---------- Supplied information ----------

/-! ### Interrupt counting (R169, R170) -/

/-- The time condition of R170: Tc not 0, records unsignalled, and MT at least Tc past the oldest. -/
def ReportRing.timeReached (r : ReportRing) (mt : U64) : Bool :=
  match r.oldest with
  | none => false
  | some o => decide (r.coalesceTime ≠ 0) && decide (0 < r.unsignalled) && decide (r.coalesceTime ≤ (mt - o).toNat)

/-- A record written, counted toward the ring's interrupt (R169). -/
def ReportRing.countWritten (r : ReportRing) (mt : U64) : ReportRing :=
  if r.intEnable then
    { r with unsignalled := r.unsignalled + 1,
             oldest := if r.unsignalled = 0 then some mt else r.oldest }
  else r

/-- Must the ring's pending bit be raised, by count or by time? -/
def ReportRing.mustSignal (r : ReportRing) (mt : U64) : Bool :=
  r.intEnable && (decide (r.coalesceCount ≤ r.unsignalled) || r.timeReached mt)

/-- The ring once its pending bit has been raised. -/
def ReportRing.signalled (r : ReportRing) : ReportRing := { r with unsignalled := 0, oldest := none }

/-! ### The Timer Store's queues (R4, R6, R7) -/

/-- Queue order: by deadline, then by insertion sequence (R6). -/
def TimerSlot.before (a b : TimerSlot) : Bool :=
  decide (a.deadline < b.deadline) || (decide (a.deadline = b.deadline) && decide (a.seq < b.seq))

/-- A timer put at its place in a queue: before the first timer that stands after it. -/
def TimerStore.place (t : TimerStore) (n : Nat) : List Nat → List Nat
  | [] => [n]
  | m :: q => if (t.slot n).before (t.slot m) then n :: m :: q else m :: TimerStore.place t n q

/-- The queue of a scale. -/
def TimerStore.queue (t : TimerStore) : Scale → List Nat
  | .pt => t.ptQueue
  | .mt => t.mtQueue

/-- Replace the queue of a scale. -/
def TimerStore.setQueue (t : TimerStore) : Scale → List Nat → TimerStore
  | .pt, q => { t with ptQueue := q }
  | .mt, q => { t with mtQueue := q }

/-- A slot, given with its new record, joins the queue of its scale with a new insertion sequence (R4, R7). -/
def TimerStore.join (t : TimerStore) (n : Nat) (x : TimerSlot) : TimerStore :=
  let t := { t.setSlot n { x with seq := t.nextSeq } with nextSeq := t.nextSeq + 1 }
  t.setQueue x.scale (t.place n (t.queue x.scale))

/-- A slot leaves its queue (R7). -/
def TimerStore.leave (t : TimerStore) (n : Nat) : TimerStore :=
  { t with ptQueue := t.ptQueue.filter (fun m => decide (m ≠ n)),
           mtQueue := t.mtQueue.filter (fun m => decide (m ≠ n)) }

----------

If a line above holds the string "oldest", return it as it stands.

/-- The time condition of R170: Tc not 0, records unsignalled, and MT at least Tc past the oldest. -/
  match r.oldest with
             oldest := if r.unsignalled = 0 then some mt else r.oldest }
def ReportRing.signalled (r : ReportRing) : ReportRing := { r with unsignalled := 0, oldest := none }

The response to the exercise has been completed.